In this case, the maximum virtual grayscale value of the second grayscale area GSA2 may be determined according to the voltage level of the reference voltage VGM. For example, the voltage generator 531 included in the data driver 500 of FIG. 4 divides the reference voltage VGM to generate gamma voltages. The value of the corresponding data voltage Vdata needs to be set to be less than or equal to the voltage level of the reference voltage VGM. For example, when the voltage level of the reference voltage VGM is 8V, the maximum virtual grayscale value of the second grayscale area GSA2 may be set to 270 virtual grayscale corresponding to the data voltage Vdata of 7.988V.

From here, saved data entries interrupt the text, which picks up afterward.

-- ==== Sys2Proof/Tests/Slice0.lean ====
section
/-! SUPPORT. Small tests. Expected results come from 95_test_vectors.md, from R41's printed table and from the encodings of 30_encoding.md; the vector is named with each. Then, for each statement with hypotheses, a witness that meets them. -/

namespace Sys2Proof.Tests

open Sys2Proof.Machine

/-- A state with this register and this pending, the host having seen nothing. -/
def stateWith (crc : Option Byte) (pending : List HostEvent) : State :=
  { crc := crc, pending := pending, samples := [], fault := none }

/-- The register after a step that answers a next state. -/
def crcOfNext : Host.Outcome State Fault Refusal → Option (Option Byte)
  | .next s => some s.crc
  | .fault _ => none
  | .refused _ => none

/-- The output `zero` after a step that answers a next state. -/
def zeroOfNext : Host.Outcome State Fault Refusal → Option (Option Bool)
  | .next s => some s.zero
  | .fault _ => none
  | .refused _ => none

/-- A state in which the command word `w` is the next edge. -/
def atWord (crc : Option Byte) (w : Nat) : State := (stateWith crc []).withFetchWord 16 w

/-! ### What is ill formed is refused -/

theorem test_wellFormed_word : isCommandWord 0x3FF = true ∧ isCommandWord 0x400 = false := by decide

theorem test_wellFormed_byte : isByteLiteral 255 = true ∧ isByteLiteral 256 = false := by decide

theorem test_wellFormed_addr : isPeripheralAddr 0x7F = true ∧ isPeripheralAddr 0x80 = false := by
  decide

theorem test_decodeWord_refuses : decodeTableWord 16 0x400 = none := by decide

theorem test_frame_refuses : writeMessage16 0x80 0x00 0x0060 = .error .peripheralAddressTooLarge := rfl

/-! ### Words written out from R81's patterns -/

theorem test_decode_nop : decode 0b0001010101 = .nop := by decide
theorem test_decode_init : decode 0b0110100101 = .init := by decide
theorem test_decode_update : decode 0b1001000010 = .update 0x42 := by decide
theorem test_decode_start : decode 0b1101000010 = .start 0x42 := by decide
theorem test_encode_update : encode (.update 0x42) = 0x242 := by decide
theorem test_encode_start : encode (.start 0x42) = 0x342 := by decide

/-! ### Section 2.3, vectors V1 to V17 -/

theorem test_V1_nop_ignores_din : crcOfNext (step (atWord (some 0xC9) 0x055)) = some (some 0xC9) := by
  decide

theorem test_V2_nop_keeps_undefined : crcOfNext (step (atWord none 0x000)) = some none := by decide

theorem test_V3_init : zeroOfNext (step (atWord (some 0x71) 0x100)) = some (some true) := by decide

theorem test_V4_init_from_undefined : crcOfNext (step (atWord none 0x1FF)) = some (some 0x00) := by
  decide

theorem test_V5_update : crcOfNext (step (atWord (some 0xC9) 0x200)) = some (some 0x71) := by decide

theorem test_V10_update_keeps_undefined : crcOfNext (step (atWord none 0x242)) = some none := by decide

theorem test_V11_start : crcOfNext (step (atWord (some 0x55) 0x342)) = some (some 0xC9) := by decide

theorem test_V13_start_zero : zeroOfNext (step (atWord (some 0x9A) 0x300)) = some (some true) := by
  decide

theorem test_V14_reset_wins :
    crcOfNext (step (stateWith (some 0x71) [.edge true 0b10 0x60])) = some (some 0x00) := by decide

theorem test_V15_reset_from_undefined :
    crcOfNext (step (stateWith none [.edge true 0b00 0x00])) = some (some 0x00) := by decide

/-! ### Section 2.1 and 2.2, the byte step and the message function -/

theorem test_step8_corner : step8 0x12 0x34 = 0xF2 ∧ step8 0xF3 0xFF = 0x24 := by decide

set_option maxRecDepth 4000 in
theorem test_crc8_write_F1 : crc8 [0x42, 0x00, 0x60, 0x00] = 0x42 := by decide

set_option maxRecDepth 4000 in
theorem test_crc8_read_F11 : crc8 [0x42, 0x0C, 0x43, 0xFF, 0x9F] = 0xDC := by decide

theorem test_table_rows : tableEntry 0x42 = 0xC9 ∧ tableEntry 0x0C = 0x24 ∧ tableEntry 0xFF = 0xF3 := by
  decide

/-! ### Section 2.4, observation; section 2.5, frames; R86, R87, the assembler -/

theorem test_observe_undefined : observeCrcOut State.powerOn = .error .undefinedStateRead := rfl

theorem test_observe_defined :
    observeCrcOut (stateWith (some 0x42) []) = .ok 0x42 ∧
      observeZero (stateWith (some 0x42) []) = .ok false := ⟨rfl, rfl⟩

set_option maxRecDepth 4000 in
theorem test_writeBytes_F3 : writeBytes16 0x21 0x0A 0xB402 = .ok [0x02, 0xB4, 0x1F] := rfl

set_option maxRecDepth 4000 in
theorem test_read_F16 :
    readRegister32 0x21 0x10 0xFF 0x0F 0x23 0x81 0x85 = .ok 0x81230FFF := rfl

set_option maxRecDepth 4000 in
theorem test_read_corrupted :
    readRegister16 0x21 0x0C 0xFF 0x9F 0xDD = .error .checksumMismatch := rfl

theorem test_asm_start_ascii :
    parseLine ['S', 'T', 'A', 'R', 'T', ' ', quoteMark, '1', quoteMark] = .ok (some (.start 0x31)) := rfl

theorem test_asm_check_comment :
    parseLine ['C', 'H', 'E', 'C', 'K', ' ', '0', 'x', '0', '1', ',', ' ', '7', ' ', ';', 'C'] =
      .ok (some (.check [0x01] 0x07)) := rfl

/-- The reading of log entry 10, not of the spec: a quoted `;` is a byte, and the `;` after it a comment. -/
theorem test_asm_quoted_semicolon :
    parseLine ['U', 'P', 'D', 'A', 'T', 'E', ' ', quoteMark, ';', quoteMark, ';', 'x'] =
      .ok (some (.update 0x3B)) := rfl

theorem test_asm_refuses_256 :
    parseLine ['U', 'P', 'D', 'A', 'T', 'E', ' ', '2', '5', '6'] = .error .notAByte := rfl

theorem test_asm_two_lines :
    parseProgram ['I', 'N', 'I', 'T', '\n', 'R', 'E', 'S', 'E', 'T'] = .ok [.init, .reset] := rfl

/-! ### Witnesses: hypotheses of the statements, met together, clause by clause at the ends of a range -/

theorem witness_DecodeSelectsByMaskAndMatch :
    (0x0FF#10 &&& 0x300 = 0x000) ∧ (0x100#10 &&& 0x300 = 0x100) ∧ (0x1FF#10 &&& 0x300 = 0x100) ∧
      (0x200#10 &&& 0x300 = 0x200) ∧ (0x2FF#10 &&& 0x300 = 0x200) ∧ (0x3FF#10 &&& 0x300 = 0x300) := by
  decide

theorem witness_EveryTenBitNumberIsACommand : (0 : Nat) < 1024 ∧ 1023 < 1024 := by decide

theorem witness_LargerNumbersAreNoCommand : 1024 ≤ 1024 := by decide

theorem witness_DecodeOfEncode : (Instr.start 0xFF).wellFormed = true := by decide

theorem witness_NopHolds :
    (stateWith none [.edge false 0b00 0x55, .powerCycle]).pending =
      [(0x55 : Byte)].map (fun d => HostEvent.edge false 0b00 d) ++ [.powerCycle] := by decide

theorem witness_UpdateAbsorbsOneByte :
    (stateWith (some 0xFF) []).crc = some 0xFF ∧ (stateWith none []).crc = none := by decide

theorem witness_EdgeIsTheNextStateFunction :
    (stateWith none [.edge true 0b11 0x42]).pending = .edge true 0b11 0x42 :: [] := by decide

theorem witness_CommandsChangeOnlyTheRegister :
    exec .nop (stateWith none []) = .next (stateWith none []) := rfl

theorem witness_OnlyTheListedEventsWriteTheRegister :
    step (stateWith (some 0x71) [.powerCycle]) = .next (stateWith none []) := rfl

As described above, in the display device 1000 according to the exemplary embodiments of the present invention, the virtual grayscale region is the first grayscale region according to the voltage level of the reference voltage VGM supplied to the data driver 500 as well as the first grayscale region GSA1 . A second grayscale area GSA2 may be additionally secured. In this case, the compensator 300 according to embodiments of the present invention sets the reference grayscale value FGS to a value corresponding to the maximum virtual grayscale value of the second grayscale region GSA2 instead of 255 grayscale (eg, 270). ), the range of the second scale factor SF2 that can be generated by the second scale factor generator 324 may increase. Accordingly, the compensation signal generator 320 generates the display image using only the second scale factor SF2 without separately generating the power control signal PCS for varying the voltage level of the reference voltage VGM according to the ambient temperature. A range in which the luminance can be controlled may be wider.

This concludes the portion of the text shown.